(ENTRIES PROVIDED begins)

theorem newDestination_kept {d0 d : Device} {m : Move} (h : Kept d0 d)
    : KeptOP d0 (newDestination d m) := by
  unfold newDestination
  split
  · exact KeptOP.map (fun _ => modDir1_kept h)
  · exact KeptOP.map (fun _ => modDir1_kept h)
  · exact KeptOP.map (fun _ => modDir1_kept h)
  · exact KeptOP.map (fun _ => modDir1_kept h)
  · exact KeptOP.map (fun _ => modDir1_kept h)
  · exact KeptOP.map (fun _ => modDir2_kept h)
  · exact KeptOP.map (fun _ => modDir2_kept h)
  · exact KeptOP.some h
  · exact KeptOP.some h

theorem homeMoved_kept {d0 : Device} {a0} {a1} (h00 : Kept d0 a0) : Kept d0 (homeMoved a0 a1) := by
  unfold homeMoved
  split
  · exact writePtab_kept h00
  · exact writePtab_kept h00
  · exact h00

theorem moveFailed_kept {d0 : Device} {a0} {a1} {a2} (h00 : Kept d0 a0)
    : Kept d0 (moveFailed a0 a1 a2) := by
  unfold moveFailed
  split
  · extract_lets -merge -useContext d1
    have h1 : Kept d0 d1 := dropCopy_kept h00
    clear_value d1
    refine Kept.ite ?_ ?_
    · exact loseEntry_kept h1
    · exact bringPage_kept h1
  · extract_lets -merge -useContext d2
    have h2 : Kept d0 d2 := modDir1_kept h00
    clear_value d2
    refine Kept.ite ?_ ?_
    · exact loseEntry_kept h2
    · exact writebackPage_kept h2
  · exact modDir1_kept (delDir2_kept h00)
  · extract_lets -merge -useContext x3 d4
    have h4 : Kept d0 d4 := by
      refine Kept.ite ?_ ?_
      · exact losePage_kept h00
      · exact h00
    clear_value d4
    refine Kept.ite ?_ ?_
    · exact giveUpFill_kept h00
    · refine Kept.ite ?_ ?_
      · exact h4
      · exact delDir1_kept h4
  · extract_lets -merge -useContext x5 d6
    have h6 : Kept d0 d6 := by
      refine Kept.ite ?_ ?_
      · exact losePage_kept h00
      · exact h00
    clear_value d6
    refine Kept.ite ?_ ?_
    · exact giveUpFill_kept h00
    · refine Kept.ite ?_ ?_
      · exact h6
      · exact delDir1_kept h6
  · refine Kept.ite ?_ ?_
    · exact loseEntry_kept (unshare_kept h00)
    · exact sharedAgain_kept h00
  · split
    · exact loadFailed_kept h00
    · exact h00
  · exact Device_modSeq_kept h00
  · split
    · rename_i heq
      exact postMove_kept (homeMoved_kept (KeptOP.of_eq (newDestination_kept h00) heq))
    · exact losePage_kept h00

theorem moveError_kept {d0 : Device} {a0} {a1} {a2} (h00 : Kept d0 a0)
    : Kept d0 (moveError a0 a1 a2) := by
  unfold moveError
  extract_lets -merge -useContext d1 d2
  have h1 : Kept d0 d1 := portErr_kept h00
  clear_value d1
  have h2 : Kept d0 d2 := by
    refine Kept.ite ?_ ?_
    · exact dstError_kept h1
    · exact h1
  clear_value d2
  refine Kept.ite ?_ ?_
  · exact moveFailed_kept h2
  · refine Kept.ite ?_ ?_
    · split
      · rename_i y3_0 y3_1 heq3
        have h3 : Kept d0 y3_0 := by
          refine KeptOP.of_eq ?_ heq3
          exact newDestination_kept h2
        exact postMove_kept (homeMoved_kept (bump_kept h3))
      · exact moveFailed_kept h2
    · exact postMove_kept (bump_kept h2)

(ENTRIES PROVIDED ends)

**EXERCISE DESCRIPTION**
Scan the material for lines with the word "unfold", and copy each line you find.

**REPLY**
  unfold newDestination
  unfold homeMoved
  unfold moveFailed
  unfold moveError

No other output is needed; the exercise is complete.